**Try it**
Please reproduce, exactly and with nothing else, every line from the one containing "gangs := [g]" through the last line of the records below.

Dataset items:
╭──

-- ==== Sys2Proof/Tests/Slice0.lean ====
section
/-! SUPPORT. Tests: ill-formed terms that the checks refuse, words of the spec and what they decode to, and, for every
statement with hypotheses, a state and operands that meet them together. -/

set_option maxRecDepth 20000

namespace Sys2Proof.Tests

set_option Elab.async false

open Sys2Proof.Machine Sys2Proof.Claims

/-! ## Well-formedness: an ill-formed term for each check -/

/-- An odd pair (R50). -/
theorem test_oddPair : (Instr.add64 (.v 2) (.v 9) (.v 4)).wellFormed = false := by decide
/-- A vector source with a uniform destination (R51). -/
theorem test_vectorToUniform : (Instr.add (.s 3) (.v 1) (.s 2)).wellFormed = false := by decide
/-- An event that names a cluster the module does not have (R1). -/
theorem test_noSuchCluster : (Instr.gangPlacement 0 128 0).wellFormed = false := by decide

/-! ## Decoding: words that spec/05 to spec/25 write out from their fields -/

/-- Does the word with C = W = 0 decode to the form? -/
def Reads (w : Word) (i : Instr) : Prop := decodeSlot w = some { c := false, w := false, i := i }

theorem test_decode_adds : Reads 0x02C1C388 (.addsI (.v 7) (.v 7) (.v 8)) := by unfold Reads; decide
theorem test_decode_shi : Reads 0x0C0A1203 (.shi (.v 5) (.v 4) .sar 3) := by unfold Reads; decide
theorem test_decode_li : Reads 0x0E060000 (.li (.v 3) 0) := by unfold Reads; decide
theorem test_decode_cmov : Reads 0x152850E0 (.cmov 2 true (.v 5) (.v 7)) := by unfold Reads; decide
theorem test_decode_frcp : Reads 0x18214200 (.frcp (.v 5) (.v 4)) := by unfold Reads; decide
theorem test_decode_dmac : Reads 0x19A20206 (.dmac (.v 8) (.v 4) (.v 6)) := by unfold Reads; decide
theorem test_decode_hmac2 : Reads 0x1A42858C (.hmac2 (.v 10) (.v 11) (.v 12)) := by unfold Reads; decide
theorem test_decode_join : Reads 0x2D090000 (.join 9) := by unfold Reads; decide
theorem test_decode_ldPass : Reads 0x22424201 (.ld .b32 (.v 9) (.v 4) .wave .plain .pass) := by unfold Reads; decide
theorem test_decode_eret : Reads 0x32020000 .eret := by unfold Reads; decide
theorem test_decode_liftst : Reads 0x33010A40 (.liftst (.v 5) .q1) := by unfold Reads; decide
theorem test_decode_tqadd : Reads 0x3400E400 (.tqadd (.s 18)) := by unfold Reads; decide
theorem test_decode_accpin : Reads 0x3405CBC8 (.accpin (.s 5) (.s 18)) := by unfold Reads; decide
theorem test_decode_dupd : Reads 0x3500E200 (.dupd (.s 17)) := by unfold Reads; decide
theorem test_decode_rkwait : Reads 0x36010080 (.rkwait 0 0 true) := by unfold Reads; decide
theorem test_decode_tidset : Reads 0x3700E1C4 (.tidset (.s 16) (.s 17)) := by unfold Reads; decide
theorem test_decode_bingo : Reads 0x3800E400 (.bingo (.s 18)) := by unfold Reads; decide
/-- The all-zero word is no instruction (R79). -/
theorem test_decode_zero : decodeSlot 0 = none := by decide
/-- A reserved major raises UNIMPL (R80). -/
theorem test_decode_unimpl : (decodeSlot 0x39000000).map (fun x => Instr.isUnimpl x.i) = some true := by decide

/-! ## A small machine

One context whose page table at 0x8000 maps the first 512 GiB onto themselves, one launch that declares every feature, one
gang, and its one wave on track 0 with every thread at 0x10004. -/

def launch0 : Launch :=
  { id := 1, ctx := 0, started := true, placed := true, hdr := { features := 0x7F, regs := 96, scratch := 4096 } }
def gang0 : Gang := { id := 2, launch := 1, place := some (0, 0) }
def wave0 : Wave :=
  { id := 3, gang := 2, track := some 0, grant := 96, lead := 1, threads := List.replicate 32 { pc := 0x10004 } }
def issue0 (w : Wave) : Issue :=
  { wave := w.id, lanes := 1, pc := 0x10004, word := 0x01000000, wordPc := 0x10004, nextPc := 0x10008, view := some w }

/-- The machine with a wave, its gang and its launch; lane 0 issues a word. -/
def world (w : Wave) (g : Gang) (l : Launch) : State :=
  { State.reset with
    mem := [(0x8000, 0x1F)]
    ctxs := [{ id := 0, fn := 0, root := 0x8000 }]
    launches := [l]
    gangs := [g]
    waves := [w]
    nextId := 10
    cur := some (issue0 w) }

def S : State := world wave0 gang0 launch0
def C : Issue := issue0 wave0

theorem lane0 {l : Nat} (h : (1 : LaneMask).getLsbD l = true) : l = 0 := by
  simpa using h

theorem issuing {w : Wave} (g : Gang) (l : Launch) (hid : w.id = 3) (hr : (w.thread 0).st = .run) :
    Issuing (world w g l) (issue0 w) w where
  cur := rfl
  wave := by simp [world, issue0, State.wave?, hid]
  single := rfl
  lanes := (by decide : (1 : LaneMask) ≠ 0)
  runs l h := by rw [lane0 h]; exact hr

╰──

**Result**
    gangs := [g]
    waves := [w]
    nextId := 10
    cur := some (issue0 w) }

def S : State := world wave0 gang0 launch0
def C : Issue := issue0 wave0

theorem lane0 {l : Nat} (h : (1 : LaneMask).getLsbD l = true) : l = 0 := by
  simpa using h

theorem issuing {w : Wave} (g : Gang) (l : Launch) (hid : w.id = 3) (hr : (w.thread 0).st = .run) :
    Issuing (world w g l) (issue0 w) w where
  cur := rfl
  wave := by simp [world, issue0, State.wave?, hid]
  single := rfl
  lanes := (by decide : (1 : LaneMask) ≠ 0)
  runs l h := by rw [lane0 h]; exact hr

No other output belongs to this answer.